Case Study: The Fifty-Million-Dollar Free Lunch

Software Delivery Rescue & Technical Leadership

Case Study: The Fifty-Million-Dollar Free Lunch

March 06, 2026

How a global professional services firm spent $50 million building an internal application on top of a platform that was supposed to save them money — and ended up held hostage by the thing they chose because it was "free."

What They Were Experiencing

A global professional services firm — one of the largest in the world — asked us to assess the DevOps practices on an internal compliance application. The app tracked tax obligations, managed documents, and handled workflow for thousands of clients across multiple countries. It was, in their words, a "table stakes" product — something regulatory requirements forced them to have. Not glamorous, but essential to winning and servicing client work.

The application had started life around 2010 as a modest $375,000 project. By the time we arrived in 2015, it had consumed approximately $50 million and at its peak had 70 to 80 people working on it. At the time of our assessment, the team was 40 to 50 people spread across the US, Spain, and India, organized into seven color-coded pods — each with a tech lead, developers, QA staff, and business analysts.

They had two major versions running simultaneously: version 4, which was in production serving around 12,000 clients, and version 5, which was supposed to replace it but was barely being used by a handful of internal users.
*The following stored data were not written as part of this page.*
-- ==== Sys2Proof/Machine/Run.lean ====
section
/-! DEFINITION. The issue slot: grants between runs, resumption after breaks and waits, supervisors, and what a core
fetches to issue (spec/06 R174, spec/09 R244-R249, R263-R265, spec/12 R331-R333, R348, R353-R355, spec/04 R120). -/

namespace Sys2Proof.Machine

/-! ### Supervisors (09 R263) -/

/-- A trap's cause and subcode as a supervisor's registers show them. -/
def trapWord (t : Trap) : Word64 := w64 (t.sub.toNat * 2 ^ 16 + t.cause.toNat)

/-- s0-s9 of a supervisor that serves the frozen group of key k. (DESIGN CHOICE, log 33) -/
def supervisorArgs (s : State) (k : Nat) (g : Group) : List Word64 :=
  let t := g.trap
  let u := g.trap2.getD Trap.zero
  let l := groupLaunch s g
  let core := keyCore k
  [w64 (coreCol core + coreLayer core * 2 ^ 16 + keySlot k * 2 ^ 18), trapWord t, t.pc, t.addr, t.mask, w64 t.lane,
    trapWord u, u.pc, u.addr, w64 ((launchOf s l).elim 0 (fun x => x.cmd.toNat) + l * 2 ^ 32)]

/-- SVENTRY of a tower (09 R266). -/
def svEntry (s : State) (t : Nat) : Nat := mreg s (aCore t 0)

/-- SUPERVISOR_START: with its slot free and SVENTRY nonzero, the core starts a supervisor for its oldest waiting frozen
group (R263, R264). -/
def execSupervisorStart (core : Nat) (s : State) : Out :=
  let c := coreOf s core
  let entry := svEntry s (colTower (coreCol core))
  match c.frozen with
  | [] => .next s
  | k :: rest =>
    if (groupOf s (gkey core 32)).isSome || entry = 0 || s.halted || s.thermal then .next s
    else
      match groupOf s k with
      | none => .next (setCore s core { c with frozen := rest })
      | some g =>
        let x := freshGroup g.block 0 16 (w64 entry) (supervisorArgs s k g) [] c.cycles
        let x := { x with super := true, exempt := 2048, trap := g.trap2.getD Trap.zero }
        .next (setGroup (setCore s core { c with frozen := rest, serves := some k }) (gkey core 32) x)

/-! ### Resumption (09 R244, R248, R249) -/

/-- Commands in a bank's queue (05 R143). (DEDUCED, log 77) -/
def bankCount (s : State) (bank : Nat) : Nat :=
  (s.bankCmds.filter (fun b => b.queued && bankOf (b.leaf.pa52 (64 * b.line)) == bank)).length

/-- The cause of a break has cleared. A walk and a parked access wake their group themselves. -/
def breakCleared (s : State) (k : Nat) (g : Group) : BreakWhy → Bool
  | .operand rs => rs.all (fun r => !awaits g r)
  | .queue q n => decide (n ≤ (queueAt g q).entries.length) || queueDry s g q
  | .ldqRoom q => decide ((queueAt g q).entries.length + (queueAt g q).pending.length < 16)
  | .rows n => rowsFit s (keyCore k) g.block n
  | .budget => decide ((coreOf s (keyCore k)).charge < budgetValue s (keyCore k)) || g.exempt != 0
  | .walk _ | .parked _ => false
  | .kickFull => decide ((coreOf s (keyCore k)).kicks.length < 64) && (blockOf s g.block).elim true (·.recKicks.isEmpty)
  | .matrix => !mmaInFlight g && decide ((coreOf s (keyCore k)).mmas.length < 4)
  | .chunks f n => (blockOf s g.block).elim true (fun b =>
      (List.range n).all (fun i => ownerOf b .cbuf (f + i) != some 1))
  | .bankFull bank => decide (bankCount s bank < 16)
  | .order => g.pendingOrd.isEmpty && !loadsLate g
  | .release c n k => released s c n k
Version 5 had been meant to go live months earlier. It hadn't.

Leadership was frustrated. Releases were painful. Deployments took entire weekends. The upgrade path from version 4 to version 5 was, as one stakeholder put it, "underpants gnomes" — step one: have two versions, step three: everyone's on the new version, step two: unclear. A previous informal assessment had already flagged problems, and nothing had meaningfully changed.

They thought they needed help with their DevOps pipeline. What they actually needed was someone to tell them that their platform choice had become a prison.
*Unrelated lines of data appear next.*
/-- `trap` and `eret` (09 R258-R263, 18 R510, R511): a trap records cause, subcode, lane, mask, program counter and address, and the group
goes on at its trap entry, each lane's meeting address kept; with no entry it ends the launch with status 1; inside a handler it
freezes the group, for which a supervisor is due. With an empty stream mask `trap` does nothing. The last handler lane's `eret` ends
the handler: its lanes take TPC, meeting addresses return, and the trapped lanes resume at TPC from TLANE; an earlier lane's `eret`
holds its lanes. -/
def Obligations.TrapAndReturn : Prop :=
  ∀ (s : State) (ct : Ctl) (c : Ctx),
    (∀ code : BitVec 12, issueCtx s ct.pred.toNat ct.neg = some c → Ready s c false [] [] [] →
      let tr : Trap := ⟨1, 0x70, firstLane c.mask, c.mask, c.tpc, w64 code.toNat⟩
      (c.mask = 0 → Completes (.trap ct code) s (fun t => Done s t c ct.e [] [] [] (fun _ => True))) ∧
      (c.mask ≠ 0 →
        (∀ entry, trapsTo s c entry → Completes (.trap ct code) s (fun t =>
          OnlyGroup s { t with mgmt := s.mgmt } c.key ∧ ∃ g', groupOf t c.key = some g' ∧ Entered c entry tr g')) ∧
        (∀ b k l, c.g.super = false → c.g.handler = none → blockOf s c.g.block = some b → kernelOf s b = some k → k.trapEntry = 0 →
          launchOf s b.launch = some l → l.handler = false → l.ended = none → Completes (.trap ct code) s (fun t =>
            ∃ l', launchOf t b.launch = some l' ∧ l'.ended = some 1)) ∧
        (c.g.super = false → c.g.handler.isSome = true → Completes (.trap ct code) s (fun t =>
          (∃ g', groupOf t c.key = some g' ∧ g'.status = .frozen 0x1F ∧ g'.run = none ∧ g'.trap = c.g.trap ∧ g'.trap2 = some tr) ∧
          (coreOf t (keyCore c.key)).frozen = (coreOf s (keyCore c.key)).frozen ++ [c.key] ∧
          .supervisorStart (keyCore c.key) ∈ t.agenda)))) ∧
    (∀ h, issueCtx s 0 false = some c → ct.plain = true → ct.e = true → c.g.handler = some h → Ready s c false [] [] [] →
      let stays : Prop := ∃ l, l < 64 ∧ (laneAt c.g l).live = true ∧ inMask h.lanes l = true ∧ inMask h.returned l = false ∧
        inMask c.r.active l = false
      let back : LaneMask := h.active &&& liveMask c.g
      Completes (.eret ct) s (fun t => OnlyGroup s t c.key ∧ ∃ g', groupOf t c.key = some g' ∧ g'.status = .ready ∧
        Kept c.g { g' with handler := c.g.handler, lanes := c.g.lanes } [] [] [] ∧ g'.lanes.length = c.g.lanes.length ∧
        (stays → g'.run = none ∧ g'.lanes = c.g.lanes ∧ g'.handler = some { h with returned := h.returned ||| c.r.active }) ∧
        (¬ stays → g'.handler = none ∧ g'.exempt = 0 ∧ g'.latch = h.latch ∧
          g'.run = (if back = 0 then none else some ⟨back, c.g.trap.pc, h.count, c.g.trap.lane, none⟩) ∧
          ∀ l, l < c.g.lanes.length → (laneAt g' l).live = (laneAt c.g l).live ∧ (laneAt g' l).meet = (laneAt c.g l).kept ∧
            (laneAt g' l).pc = if inMask h.lanes l && (laneAt c.g l).live then c.g.trap.pc else (laneAt c.g l).pc)))

/-- `csrr` and `csrw` (18 R512-R516, 07 R189, 09 R262, 13 R386): a read delivers the register and changes nothing else, but that time goes
on when DTC is read; a write takes effect as its register's rules say, or is discarded. -/
def Obligations.ControlRegisters : Prop :=
  ∀ (s : State) (ct : Ctl) (c : Ctx) (n : BitVec 12), issueCtx s 0 false = some c → ct.plain = true → csrKind n.toNat ≠ none →
    (∀ d : Fin 128, Ready s c false [] [.s d.val] [] →
      (n.toNat ≠ 0x040 → Completes (.csrr ct d n) s (fun t => Done s t c ct.e [] [d.val] [] (fun g' => g'.frnd = c.g.frnd ∧
        ∀ v, controlValue s c n.toNat = some v → sreg g' d.val = v % 2 ^ 64))) ∧
      (n.toNat = 0x040 → Completes (.csrr ct d n) s (fun t => s.dtc.toNat ≤ t.dtc.toNat ∧
        Done s { t with dtc := s.dtc, freeCount := s.freeCount } c ct.e [] [d.val] [] (fun g' => sreg g' d.val = t.dtc.toNat)))) ∧
    (∀ x : Fin 128, Ready s c false [] [.s x.val] [] → (csrKind n.toNat = some .priv → privileged s c.g = true) →
      let v := sreg c.g x.val
      let core := coreOf s c.core
      Completes (.csrw ct x n) s (fun t => OnlyGroup s t c.key ∧ ∃ g', groupOf t c.key = some g' ∧
        Kept c.g { g' with trap := c.g.trap } [] [] [] ∧ GoesOn c ct.e g' ∧
        -- BUDGET
        (coreOf t c.core).pendValue = (if n.toNat = 0x010 ∧ v % 256 ≤ core.allot ∧ (core.clamp = true → v % 256 ≤ 48) then some (v % 256)
          else core.pendValue) ∧
        -- TLANE
        g'.trap = (if n.toNat = 0x032 ∧ c.g.handler ≠ none ∧
            (v % 2 ^ 32 = 64 ∨ (v % 2 ^ 32 < 64 ∧ inMask c.g.trap.mask (v % 2 ^ 32) = true)) then { c.g.trap with lane := v % 2 ^ 32 }
          else c.g.trap) ∧
        -- FRND
        g'.frnd = (if n.toNat = 0x041 ∧ v % 8 < 6 then
            ⟨BitVec.ofNat 32 (v / 2 ^ 32), BitVec.ofNat 16 (v / 2 ^ 16), BitVec.ofNat 5 (v / 2 ^ 11), BitVec.ofNat 5 (v / 2 ^ 6),
              BitVec.ofNat 3 v⟩
          else c.g.frnd) ∧
        -- PERF and PERFSEL
        (∀ i, i < 16 → nget (coreOf t c.core).perfsel i = (if n.toNat = 0x090 + i then v / 2 ^ 31 % 2 * 2 ^ 31 + v % 256
          else nget core.perfsel i)) ∧
        (∀ i, i < 16 → (nget core.perfsel i).testBit 31 = false → n.toNat = 0x080 + i → nget (coreOf t c.core).perf i = v)))

/-- `wsync`, `rinv` and `halt` (04 R104, R114, 18 R517-R519): `wsync` cleans the column's U copies and the dirty lines of HBM4E at home,
empties the leaf caches and marks the walks under way; `rinv` drops the range registers held for the launches it names; each then
goes on, or waits for what is on its way. `halt` halts the part and records where, unless it is halted. -/
def Obligations.SystemInstructions : Prop :=
  ∀ (s : State) (ct : Ctl) (c : Ctx), issueCtx s 0 false = some c → ct.plain = true → privileged s c.g = true →
    let ends (t : State) (why : Nat → GStatus) : Prop := ∃ g', groupOf t c.key = some g' ∧ (∀ n, sreg g' n = sreg c.g n) ∧ (∀ n, preg g' n = preg c.g n) ∧
      (GoesOn c ct.e g' ∨ ((∃ n, g'.status = why n) ∧ GoesOn c ct.e (if ct.e then { g' with status := .ready } else g')))
    (Ready s c false [] [] [] → Completes (.wsync ct) s (fun t => ends t (fun n => .waiting (.wsync n)) ∧ t.leaves = [] ∧ (∀ w ∈ t.walks, w.marked = true) ∧
      (∀ line x, line < 2 ^ 46 → l1Get t (coreCol c.core) line = some x → x.st = .u → x.dirty = 0) ∧
      ∀ k h, mget t.home k = some h → isHbm h.pa = true → h.dirty = false)) ∧
    (∀ x : Fin 128, Ready s c false [] [.s x.val] [] →
      let code := sreg c.g x.val % 2 ^ 32
      let named (l : Launch) : Prop := code = 0xFFFFFFFF ∨ (l.handler = false ∧ l.cmd.toNat = code)
      ((∃ e ∈ s.launches, named e.2) → Completes (.rinv ct x) s (fun t => ends t (fun n => .waiting (.drain n true false false)) ∧ ∀ i l, launchOf s i = some l →
        (named l → launchOf t i = some { l with ranges := none }) ∧ (¬ named l → launchOf t i = some l))) ∧
      ((∀ e ∈ s.launches, ¬ named e.2) → Completes (.rinv ct x) s (fun t => Done s t c ct.e [] [] [] (fun _ => True))) ∧
      (s.halted = false → Completes (.halt ct x) s (fun t => t.halted = true ∧
        mreg t 0x20 = 2 ^ 63 + coreLayer c.core * 2 ^ 48 + coreCol c.core * 2 ^ 32 + code ∧ (mreg t 0x30100).testBit 7 = true ∧
        Done s { t with halted := s.halted, mgmt := s.mgmt, msix := s.msix } c ct.e [] [] [] (fun _ => True))) ∧
      (s.halted = true → Completes (.halt ct x) s (fun t => Done s t c ct.e [] [] [] (fun _ => True))))

/-- No unprivileged group executes a privileged instruction (18 R496, R512, R517-R519): a `csrw` of a privileged register, `wsync`, `rinv`
and `halt` take cause 0x06 at the first lane of the active mask, with nothing else changed. -/
def Obligations.PrivilegedInstructionsTrap : Prop :=
  ∀ (s : State) (ct : Ctl) (c : Ctx) (x : Fin 128) (n : BitVec 12) (i : Instr) (entry : Word64), issueCtx s 0 false = some c →
    c.r.start < 64 → c.r.count < 24 → privileged s c.g = false → csrKind n.toNat = some .priv → trapsTo s c entry →
    i = .csrw ct x n ∨ i = .wsync ct ∨ i = .rinv ct x ∨ i = .halt ct x →
    ∃ t g', exec i s = .next t ∧ OnlyGroup s { t with mgmt := s.mgmt } c.key ∧ t.halted = s.halted ∧ groupOf t c.key = some g' ∧
      (∀ j, (coreOf t j).pendValue = (coreOf s j).pendValue ∧ (coreOf t j).perfsel = (coreOf s j).perfsel) ∧
      Entered c entry ⟨6, 0, firstLane c.r.active, c.r.active, c.tpc, 0⟩ g'

/-- What a step does (12 R331-R333, R348): where a group holds a core's issue slot and the parcels at its pc decode to an instruction, the
step is that instruction's execution with `cur` set to it; where two short instructions pair, it is the pair's; where the parcels do
not decode, the group takes the trap of the fault. A step with an event due is that event's execution, and a step in which cycles pass, or
nothing is to do, answers the state that says so.
The field `cur` and the order of steps are the model's own (log 3, log 4). -/
def Obligations.StepRunsDecoded : Prop :=
  ∀ s : State,
    (∀ core slot u g r p q i n, nextWork s = .issue core slot u → groupOf u (gkey core slot) = some g → g.run = some r →
      r.pc.toNat % 4 = 0 → ParcelsAt u (gkey core slot) g r.pc.toNat p q →
      decodeAt (r.pre.map (·.1)) p q = .instr i n → beginsPair r p = false →
      step s = exec i { u with cur := some ⟨core, slot, r.pc, 4 * n⟩ }) ∧
    (∀ core slot u g r p w i, nextWork s = .issue core slot u → groupOf u (gkey core slot) = some g → g.run = some r →
      ParcelAt u (gkey core slot) g r.pc.toNat p → ParcelAt u (gkey core slot) g (r.pc.toNat + 4) w →
      decodeAt none p 0 = .instr i 1 → beginsPair r p = true →
      (w.toNat % 4 ≠ 0 → step s = exec i { u with cur := some ⟨core, slot, r.pc, 4⟩ }) ∧
      ∀ j a b, w.toNat % 4 = 0 → decodeAt none w 0 = .instr j 1 → pairFn i = some a → pairFn j = some b →
        step s = issuePair { u with cur := some ⟨core, slot, r.pc, 8⟩ } a b) ∧
    (∀ core slot u g r p q cause sub, nextWork s = .issue core slot u → groupOf u (gkey core slot) = some g → g.run = some r →
      r.pc.toNat % 4 = 0 → r.start < 64 → ParcelsAt u (gkey core slot) g r.pc.toNat p q →
      decodeAt (r.pre.map (·.1)) p q = .fault cause sub →
      step s = .next (decodeTrap u (gkey core slot) g r p (faultMask g r p) cause sub)) ∧
    (∀ i u, nextWork s = .event i u → step s = exec i u) ∧
    (∀ u, nextWork s = .pass u → step s = .next u) ∧
    (nextWork s = .idle → step s = .next s)

/-- Words of the encoding tables (12 R331-R344, R356, R357): the parcels of the example `iadd.s32 v4, v4, v9`, `xor.z32 v7, v7, v1` and
`iadd.s64 s3, s3, #-8`; the all-zero parcel is a short `nop` with E 0; `exit` guarded by !p2; a prefix that names rounding rz; and three
words that decode to nothing: a first parcel without its second, a second parcel, and opcode 0x3FF. -/
def Obligations.DecodeWords : Prop :=
  decodeTableWord 32 0x40121080 = some (.iaddShort ⟨.s32, 0, false, 9, 4, false⟩) ∧
  decodeTableWord 32 0xC0021CD4 = some (.xorShort ⟨.z32, 0, false, 1, 7, true⟩) ∧
  decodeTableWord 64 0x7F8FFE0F18304086 = some (.iadd ⟨true, 0, false⟩ false ⟨.s64, .s 3, .s 3, .imm (-8)⟩) ∧
  decodeTableWord 32 0 = some (.nopShort 0 0 false) ∧
  decodeTableWord 64 0x000000030009003E = some (.exit ⟨true, 2, true⟩) ∧
  decodeTableWord 32 0x00000009 = some (.pfx ⟨0, 0, 0, false, false, 0, 0, 0, 0, 1, false⟩) ∧
  decodeTableWord 64 0x0000000000000082 = none ∧ decodeTableWord 64 0x0000000300000003 = none ∧
  decodeTableWord 64 0x0000000300001FFA = none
What They Thought Was Wrong

Leadership believed the core problems were:

Their build and deploy pipeline needed automation
Their Agile practices needed maturing
The teams needed to release more frequently with less pain
Stakeholder communication needed improvement

All of these were true. But they were symptoms, not causes. The real problem was architectural, and it had been baked in from the very first decision.

What I Actually Found

My colleague and I spent multiple days on-site interviewing tech leads, developers, QA staff, business analysts, the engagement lead, the product stakeholder, and the director overseeing the effort. We talked to people in the US, got perspectives from the offshore teams, and traced the path of a code change from developer check-in to production deployment. Here's what emerged.

Finding #1: SharePoint Was King of the Hill — And That Was the Core Problem

The application had been built on top of Microsoft SharePoint. The original rationale was seductive: SharePoint gives you so much "for free." Navigation menus, document management, authentication, site structure — all out of the box. Why build what you can get for nothing?

The problem was that "free" had become the most expensive decision in the project's history.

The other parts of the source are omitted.